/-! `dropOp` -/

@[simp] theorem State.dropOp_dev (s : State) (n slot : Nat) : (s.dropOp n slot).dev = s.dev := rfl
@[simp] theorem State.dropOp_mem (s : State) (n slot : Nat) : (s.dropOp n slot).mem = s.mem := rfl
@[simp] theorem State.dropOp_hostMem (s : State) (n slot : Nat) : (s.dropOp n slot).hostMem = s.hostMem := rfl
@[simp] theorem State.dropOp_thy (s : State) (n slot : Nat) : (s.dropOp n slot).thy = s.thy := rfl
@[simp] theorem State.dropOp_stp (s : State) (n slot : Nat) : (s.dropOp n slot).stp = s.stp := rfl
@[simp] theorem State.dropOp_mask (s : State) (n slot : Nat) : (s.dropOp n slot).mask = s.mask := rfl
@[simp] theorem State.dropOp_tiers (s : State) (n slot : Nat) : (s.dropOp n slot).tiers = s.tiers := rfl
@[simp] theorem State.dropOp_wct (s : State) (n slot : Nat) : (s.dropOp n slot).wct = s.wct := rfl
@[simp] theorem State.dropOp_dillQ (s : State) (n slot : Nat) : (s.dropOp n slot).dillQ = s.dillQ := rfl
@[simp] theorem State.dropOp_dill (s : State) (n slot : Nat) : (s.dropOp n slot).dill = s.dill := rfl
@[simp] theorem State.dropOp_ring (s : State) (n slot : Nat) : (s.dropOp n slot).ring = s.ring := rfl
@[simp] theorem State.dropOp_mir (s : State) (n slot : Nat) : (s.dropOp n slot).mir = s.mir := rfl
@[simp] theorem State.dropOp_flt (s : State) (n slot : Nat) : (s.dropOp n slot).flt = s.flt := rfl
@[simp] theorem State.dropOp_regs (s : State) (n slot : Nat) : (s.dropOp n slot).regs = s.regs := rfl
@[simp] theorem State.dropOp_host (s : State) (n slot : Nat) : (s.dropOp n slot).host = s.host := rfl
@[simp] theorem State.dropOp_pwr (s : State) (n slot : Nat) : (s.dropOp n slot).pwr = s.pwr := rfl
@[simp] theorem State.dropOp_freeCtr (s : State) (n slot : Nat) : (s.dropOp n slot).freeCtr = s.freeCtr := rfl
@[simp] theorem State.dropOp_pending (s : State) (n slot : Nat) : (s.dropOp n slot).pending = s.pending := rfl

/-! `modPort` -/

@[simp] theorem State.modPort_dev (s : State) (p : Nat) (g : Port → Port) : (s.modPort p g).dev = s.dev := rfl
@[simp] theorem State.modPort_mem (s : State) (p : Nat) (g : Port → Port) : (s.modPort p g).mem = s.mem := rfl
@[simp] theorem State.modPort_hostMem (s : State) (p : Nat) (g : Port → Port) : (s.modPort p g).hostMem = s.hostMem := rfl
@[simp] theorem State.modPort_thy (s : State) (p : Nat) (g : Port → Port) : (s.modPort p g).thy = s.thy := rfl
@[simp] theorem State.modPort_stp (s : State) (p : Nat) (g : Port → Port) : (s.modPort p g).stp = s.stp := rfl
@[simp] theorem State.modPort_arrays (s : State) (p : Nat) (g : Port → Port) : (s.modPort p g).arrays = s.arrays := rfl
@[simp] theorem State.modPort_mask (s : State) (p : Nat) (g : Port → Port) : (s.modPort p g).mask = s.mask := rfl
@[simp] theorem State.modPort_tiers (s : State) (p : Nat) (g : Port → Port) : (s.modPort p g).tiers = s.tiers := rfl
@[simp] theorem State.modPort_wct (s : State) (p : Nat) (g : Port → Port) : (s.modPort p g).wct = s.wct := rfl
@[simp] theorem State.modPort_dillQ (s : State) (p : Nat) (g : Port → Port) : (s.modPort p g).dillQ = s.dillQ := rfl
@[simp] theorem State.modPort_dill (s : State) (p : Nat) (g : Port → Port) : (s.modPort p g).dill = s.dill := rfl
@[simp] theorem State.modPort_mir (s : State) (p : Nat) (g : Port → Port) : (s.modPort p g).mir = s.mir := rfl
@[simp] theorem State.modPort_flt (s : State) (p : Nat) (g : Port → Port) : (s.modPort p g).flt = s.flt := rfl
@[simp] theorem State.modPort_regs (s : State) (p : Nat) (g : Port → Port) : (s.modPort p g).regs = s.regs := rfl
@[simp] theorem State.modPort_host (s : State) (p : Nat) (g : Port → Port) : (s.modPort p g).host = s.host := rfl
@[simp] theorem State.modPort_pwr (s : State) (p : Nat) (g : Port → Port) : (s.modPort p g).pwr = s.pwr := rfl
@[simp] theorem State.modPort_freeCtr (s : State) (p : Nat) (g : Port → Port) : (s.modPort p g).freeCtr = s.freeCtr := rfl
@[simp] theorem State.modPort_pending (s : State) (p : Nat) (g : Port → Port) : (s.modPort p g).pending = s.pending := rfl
....
WHAT YOU NEED TO DO:
Look above for the line containing "s.arrays := rfl"; reproduce it and every line after it through the end of the material, exactly, and nothing else.

TASK RESULT:
@[simp] theorem State.modPort_arrays (s : State) (p : Nat) (g : Port → Port) : (s.modPort p g).arrays = s.arrays := rfl
@[simp] theorem State.modPort_mask (s : State) (p : Nat) (g : Port → Port) : (s.modPort p g).mask = s.mask := rfl
@[simp] theorem State.modPort_tiers (s : State) (p : Nat) (g : Port → Port) : (s.modPort p g).tiers = s.tiers := rfl
@[simp] theorem State.modPort_wct (s : State) (p : Nat) (g : Port → Port) : (s.modPort p g).wct = s.wct := rfl
@[simp] theorem State.modPort_dillQ (s : State) (p : Nat) (g : Port → Port) : (s.modPort p g).dillQ = s.dillQ := rfl
@[simp] theorem State.modPort_dill (s : State) (p : Nat) (g : Port → Port) : (s.modPort p g).dill = s.dill := rfl
@[simp] theorem State.modPort_mir (s : State) (p : Nat) (g : Port → Port) : (s.modPort p g).mir = s.mir := rfl
@[simp] theorem State.modPort_flt (s : State) (p : Nat) (g : Port → Port) : (s.modPort p g).flt = s.flt := rfl
@[simp] theorem State.modPort_regs (s : State) (p : Nat) (g : Port → Port) : (s.modPort p g).regs = s.regs := rfl
@[simp] theorem State.modPort_host (s : State) (p : Nat) (g : Port → Port) : (s.modPort p g).host = s.host := rfl
@[simp] theorem State.modPort_pwr (s : State) (p : Nat) (g : Port → Port) : (s.modPort p g).pwr = s.pwr := rfl
@[simp] theorem State.modPort_freeCtr (s : State) (p : Nat) (g : Port → Port) : (s.modPort p g).freeCtr = s.freeCtr := rfl
@[simp] theorem State.modPort_pending (s : State) (p : Nat) (g : Port → Port) : (s.modPort p g).pending = s.pending := rfl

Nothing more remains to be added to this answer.